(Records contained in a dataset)
-- ==== Sys2Proof/Laws/State.lean ====
section
/-!
SUPPORT. One lemma per field per update of the state, true by rfl, so that no proof unfolds a record
update.
-/

namespace Sys2Proof.Machine

variable (s : State)

/-! ### respond -/

@[simp] theorem respond_phase (b : Byte) :
    (respond b s).phase = s.phase := rfl

@[simp] theorem respond_var (b : Byte) :
    (respond b s).var = s.var := rfl

@[simp] theorem respond_err (b : Byte) :
    (respond b s).err = s.err := rfl

@[simp] theorem respond_errCode (b : Byte) :
    (respond b s).errCode = s.errCode := rfl

@[simp] theorem respond_len (b : Byte) :
    (respond b s).len = s.len := rfl

@[simp] theorem respond_buf (b : Byte) :
    (respond b s).buf = s.buf := rfl

@[simp] theorem respond_hash (b : Byte) :
    (respond b s).hash = s.hash := rfl

@[simp] theorem respond_rounds (b : Byte) :
    (respond b s).rounds = s.rounds := rfl

@[simp] theorem respond_schedule (b : Byte) :
    (respond b s).schedule = s.schedule := rfl

@[simp] theorem respond_digest (b : Byte) :
    (respond b s).digest = s.digest := rfl

@[simp] theorem respond_port (b : Byte) :
    (respond b s).port = s.port := rfl

@[simp] theorem respond_out (b : Byte) :
    (respond b s).out = s.out ++ [b] := rfl

@[simp] theorem respond_fresh (b : Byte) :
    (respond b s).fresh = s.fresh := rfl

/-! ### setBuf -/

@[simp] theorem setBuf_phase (m : Memory) :
    (setBuf m s).phase = s.phase := rfl

@[simp] theorem setBuf_var (m : Memory) :
    (setBuf m s).var = s.var := rfl

@[simp] theorem setBuf_err (m : Memory) :
    (setBuf m s).err = s.err := rfl

@[simp] theorem setBuf_errCode (m : Memory) :
    (setBuf m s).errCode = s.errCode := rfl

@[simp] theorem setBuf_len (m : Memory) :
    (setBuf m s).len = s.len := rfl

@[simp] theorem setBuf_buf (m : Memory) :
    (setBuf m s).buf = m := rfl

@[simp] theorem setBuf_hash (m : Memory) :
    (setBuf m s).hash = s.hash := rfl

@[simp] theorem setBuf_rounds (m : Memory) :
    (setBuf m s).rounds = s.rounds := rfl

@[simp] theorem setBuf_schedule (m : Memory) :
    (setBuf m s).schedule = s.schedule := rfl

@[simp] theorem setBuf_digest (m : Memory) :
    (setBuf m s).digest = s.digest := rfl

@[simp] theorem setBuf_port (m : Memory) :
    (setBuf m s).port = s.port := rfl

@[simp] theorem setBuf_out (m : Memory) :
    (setBuf m s).out = s.out := rfl

@[simp] theorem setBuf_fresh (m : Memory) :
    (setBuf m s).fresh = s.fresh := rfl

/-! ### storeByte -/

@[simp] theorem storeByte_phase (f : Nat) (b : Byte) :
    (storeByte f b s).phase = s.phase := rfl

@[simp] theorem storeByte_var (f : Nat) (b : Byte) :
    (storeByte f b s).var = s.var := rfl

@[simp] theorem storeByte_err (f : Nat) (b : Byte) :
    (storeByte f b s).err = s.err := rfl

@[simp] theorem storeByte_errCode (f : Nat) (b : Byte) :
    (storeByte f b s).errCode = s.errCode := rfl

@[simp] theorem storeByte_len (f : Nat) (b : Byte) :
    (storeByte f b s).len = s.len + 8#128 := rfl

@[simp] theorem storeByte_buf (f : Nat) (b : Byte) :
    (storeByte f b s).buf = Memory.write s.buf f b := rfl

@[simp] theorem storeByte_hash (f : Nat) (b : Byte) :
    (storeByte f b s).hash = s.hash := rfl

@[simp] theorem storeByte_rounds (f : Nat) (b : Byte) :
    (storeByte f b s).rounds = s.rounds := rfl

@[simp] theorem storeByte_schedule (f : Nat) (b : Byte) :
    (storeByte f b s).schedule = s.schedule := rfl

@[simp] theorem storeByte_digest (f : Nat) (b : Byte) :
    (storeByte f b s).digest = s.digest := rfl

@[simp] theorem storeByte_port (f : Nat) (b : Byte) :
    (storeByte f b s).port = s.port := rfl

@[simp] theorem storeByte_out (f : Nat) (b : Byte) :
    (storeByte f b s).out = s.out := rfl

@[simp] theorem storeByte_fresh (f : Nat) (b : Byte) :
    (storeByte f b s).fresh = s.fresh := rfl

/-! ### storeBlock -/

@[simp] theorem storeBlock_phase {w : Nat} (ws : List (BitVec w)) (r h : Words8 w) :
    (storeBlock ws r h s).phase = s.phase := rfl

@[simp] theorem storeBlock_var {w : Nat} (ws : List (BitVec w)) (r h : Words8 w) :
    (storeBlock ws r h s).var = s.var := rfl

@[simp] theorem storeBlock_err {w : Nat} (ws : List (BitVec w)) (r h : Words8 w) :
    (storeBlock ws r h s).err = s.err := rfl

@[simp] theorem storeBlock_errCode {w : Nat} (ws : List (BitVec w)) (r h : Words8 w) :
    (storeBlock ws r h s).errCode = s.errCode := rfl

@[simp] theorem storeBlock_len {w : Nat} (ws : List (BitVec w)) (r h : Words8 w) :
    (storeBlock ws r h s).len = s.len := rfl

@[simp] theorem storeBlock_buf {w : Nat} (ws : List (BitVec w)) (r h : Words8 w) :
    (storeBlock ws r h s).buf = s.buf := rfl

@[simp] theorem storeBlock_hash {w : Nat} (ws : List (BitVec w)) (r h : Words8 w) :
    (storeBlock ws r h s).hash = wordsWidth 64 h := rfl

@[simp] theorem storeBlock_rounds {w : Nat} (ws : List (BitVec w)) (r h : Words8 w) :
    (storeBlock ws r h s).rounds = wordsWidth 64 r := rfl

@[simp] theorem storeBlock_schedule {w : Nat} (ws : List (BitVec w)) (r h : Words8 w) :
    (storeBlock ws r h s).schedule = loadSchedule s.schedule 0 (ws.map (·.setWidth 64)) := rfl

@[simp] theorem storeBlock_digest {w : Nat} (ws : List (BitVec w)) (r h : Words8 w) :
    (storeBlock ws r h s).digest = s.digest := rfl

@[simp] theorem storeBlock_port {w : Nat} (ws : List (BitVec w)) (r h : Words8 w) :
    (storeBlock ws r h s).port = s.port := rfl

@[simp] theorem storeBlock_out {w : Nat} (ws : List (BitVec w)) (r h : Words8 w) :
    (storeBlock ws r h s).out = s.out := rfl

@[simp] theorem storeBlock_fresh {w : Nat} (ws : List (BitVec w)) (r h : Words8 w) :
    (storeBlock ws r h s).fresh = s.fresh := rfl

/-! ### storeDigest -/

@[simp] theorem storeDigest_phase (bytes : List Byte) :
    (storeDigest bytes s).phase = .done := rfl

@[simp] theorem storeDigest_var (bytes : List Byte) :
    (storeDigest bytes s).var = s.var := rfl

@[simp] theorem storeDigest_err (bytes : List Byte) :
    (storeDigest bytes s).err = s.err := rfl

@[simp] theorem storeDigest_errCode (bytes : List Byte) :
    (storeDigest bytes s).errCode = s.errCode := rfl

@[simp] theorem storeDigest_len (bytes : List Byte) :
    (storeDigest bytes s).len = s.len := rfl

@[simp] theorem storeDigest_buf (bytes : List Byte) :
    (storeDigest bytes s).buf = s.buf := rfl

@[simp] theorem storeDigest_hash (bytes : List Byte) :
    (storeDigest bytes s).hash = s.hash := rfl

@[simp] theorem storeDigest_rounds (bytes : List Byte) :
    (storeDigest bytes s).rounds = s.rounds := rfl

@[simp] theorem storeDigest_schedule (bytes : List Byte) :
    (storeDigest bytes s).schedule = s.schedule := rfl

@[simp] theorem storeDigest_digest (bytes : List Byte) :
    (storeDigest bytes s).digest = Memory.writeBytes [] 0 bytes := rfl

@[simp] theorem storeDigest_port (bytes : List Byte) :
    (storeDigest bytes s).port = s.port := rfl

@[simp] theorem storeDigest_out (bytes : List Byte) :
    (storeDigest bytes s).out = s.out := rfl

@[simp] theorem storeDigest_fresh (bytes : List Byte) :
    (storeDigest bytes s).fresh = s.fresh := rfl

/-! ### openSession -/

@[simp] theorem openSession_phase (v : Variant) :
    (openSession v s).phase = .absorbing := rfl

@[simp] theorem openSession_var (v : Variant) :
    (openSession v s).var = .sel v := rfl

@[simp] theorem openSession_err (v : Variant) :
    (openSession v s).err = s.err := rfl

@[simp] theorem openSession_errCode (v : Variant) :
    (openSession v s).errCode = s.errCode := rfl

@[simp] theorem openSession_len (v : Variant) :
    (openSession v s).len = 0#128 := rfl

@[simp] theorem openSession_buf (v : Variant) :
    (openSession v s).buf = s.buf := rfl

@[simp] theorem openSession_hash (v : Variant) :
    (openSession v s).hash = initialHash v := rfl

@[simp] theorem openSession_rounds (v : Variant) :
    (openSession v s).rounds = s.rounds := rfl

@[simp] theorem openSession_schedule (v : Variant) :
    (openSession v s).schedule = s.schedule := rfl

@[simp] theorem openSession_digest (v : Variant) :
    (openSession v s).digest = [] := rfl

@[simp] theorem openSession_port (v : Variant) :
    (openSession v s).port = s.port := rfl

@[simp] theorem openSession_out (v : Variant) :
    (openSession v s).out = s.out := rfl

@[simp] theorem openSession_fresh (v : Variant) :
    (openSession v s).fresh = s.fresh := rfl

/-! ### recordError -/

@[simp] theorem recordError_phase (c : ProtocolError) :
    (recordError c s).phase = s.phase := rfl

@[simp] theorem recordError_var (c : ProtocolError) :
    (recordError c s).var = s.var := rfl

@[simp] theorem recordError_err (c : ProtocolError) :
    (recordError c s).err = true := rfl

@[simp] theorem recordError_errCode (c : ProtocolError) :
    (recordError c s).errCode = errorCode c := rfl

@[simp] theorem recordError_len (c : ProtocolError) :
    (recordError c s).len = s.len := rfl

@[simp] theorem recordError_buf (c : ProtocolError) :
    (recordError c s).buf = s.buf := rfl

@[simp] theorem recordError_hash (c : ProtocolError) :
    (recordError c s).hash = s.hash := rfl

@[simp] theorem recordError_rounds (c : ProtocolError) :
    (recordError c s).rounds = s.rounds := rfl

@[simp] theorem recordError_schedule (c : ProtocolError) :
    (recordError c s).schedule = s.schedule := rfl

@[simp] theorem recordError_digest (c : ProtocolError) :
    (recordError c s).digest = s.digest := rfl

@[simp] theorem recordError_port (c : ProtocolError) :
    (recordError c s).port = s.port := rfl

@[simp] theorem recordError_out (c : ProtocolError) :
    (recordError c s).out = s.out := rfl

@[simp] theorem recordError_fresh (c : ProtocolError) :
    (recordError c s).fresh = s.fresh := rfl

/-! ### resetCore -/

@[simp] theorem resetCore_phase :
    (resetCore s).phase = .idle := rfl

@[simp] theorem resetCore_var :
    (resetCore s).var = .none := rfl

@[simp] theorem resetCore_err :
    (resetCore s).err = false := rfl

@[simp] theorem resetCore_errCode :
    (resetCore s).errCode = 0#3 := rfl

@[simp] theorem resetCore_len :
    (resetCore s).len = Config.freeLen s.fresh := rfl

@[simp] theorem resetCore_buf :
    (resetCore s).buf = [] := rfl

@[simp] theorem resetCore_hash :
    (resetCore s).hash = Config.freeHash s.fresh := rfl

@[simp] theorem resetCore_rounds :
    (resetCore s).rounds = Config.freeRounds s.fresh := rfl

@[simp] theorem resetCore_schedule :
    (resetCore s).schedule = Config.freeSchedule s.fresh := rfl

@[simp] theorem resetCore_digest :
    (resetCore s).digest = [] := rfl

@[simp] theorem resetCore_port :
    (resetCore s).port = s.port := rfl

@[simp] theorem resetCore_out :
    (resetCore s).out = s.out := rfl

@[simp] theorem resetCore_fresh :
    (resetCore s).fresh = s.fresh + 1 := rfl

/-! ### withFetchWord -/

@[simp] theorem withFetchWord_phase (nbits w : Nat) :
    (s.withFetchWord nbits w).phase = s.phase := rfl

@[simp] theorem withFetchWord_var (nbits w : Nat) :
    (s.withFetchWord nbits w).var = s.var := rfl

@[simp] theorem withFetchWord_err (nbits w : Nat) :
    (s.withFetchWord nbits w).err = s.err := rfl

@[simp] theorem withFetchWord_errCode (nbits w : Nat) :
    (s.withFetchWord nbits w).errCode = s.errCode := rfl

@[simp] theorem withFetchWord_len (nbits w : Nat) :
    (s.withFetchWord nbits w).len = s.len := rfl

@[simp] theorem withFetchWord_buf (nbits w : Nat) :
    (s.withFetchWord nbits w).buf = s.buf := rfl

@[simp] theorem withFetchWord_hash (nbits w : Nat) :
    (s.withFetchWord nbits w).hash = s.hash := rfl

@[simp] theorem withFetchWord_rounds (nbits w : Nat) :
    (s.withFetchWord nbits w).rounds = s.rounds := rfl

@[simp] theorem withFetchWord_schedule (nbits w : Nat) :
    (s.withFetchWord nbits w).schedule = s.schedule := rfl

@[simp] theorem withFetchWord_digest (nbits w : Nat) :
    (s.withFetchWord nbits w).digest = s.digest := rfl

@[simp] theorem withFetchWord_port (nbits w : Nat) :
    (s.withFetchWord nbits w).port = .word (BitVec.ofNat 16 w) :: s.port := rfl

@[simp] theorem withFetchWord_out (nbits w : Nat) :
    (s.withFetchWord nbits w).out = s.out := rfl

@[simp] theorem withFetchWord_fresh (nbits w : Nat) :
    (s.withFetchWord nbits w).fresh = s.fresh := rfl

end Sys2Proof.Machine
end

### Assigned task
Would you output the lines from the one that contains "(s.withFetchWord nbits w).schedule" to the end of the data, both ends included, exactly as they appear?

### Solution to this problem
    (s.withFetchWord nbits w).schedule = s.schedule := rfl

@[simp] theorem withFetchWord_digest (nbits w : Nat) :
    (s.withFetchWord nbits w).digest = s.digest := rfl

@[simp] theorem withFetchWord_port (nbits w : Nat) :
    (s.withFetchWord nbits w).port = .word (BitVec.ofNat 16 w) :: s.port := rfl

@[simp] theorem withFetchWord_out (nbits w : Nat) :
    (s.withFetchWord nbits w).out = s.out := rfl

@[simp] theorem withFetchWord_fresh (nbits w : Nat) :
    (s.withFetchWord nbits w).fresh = s.fresh := rfl

end Sys2Proof.Machine
end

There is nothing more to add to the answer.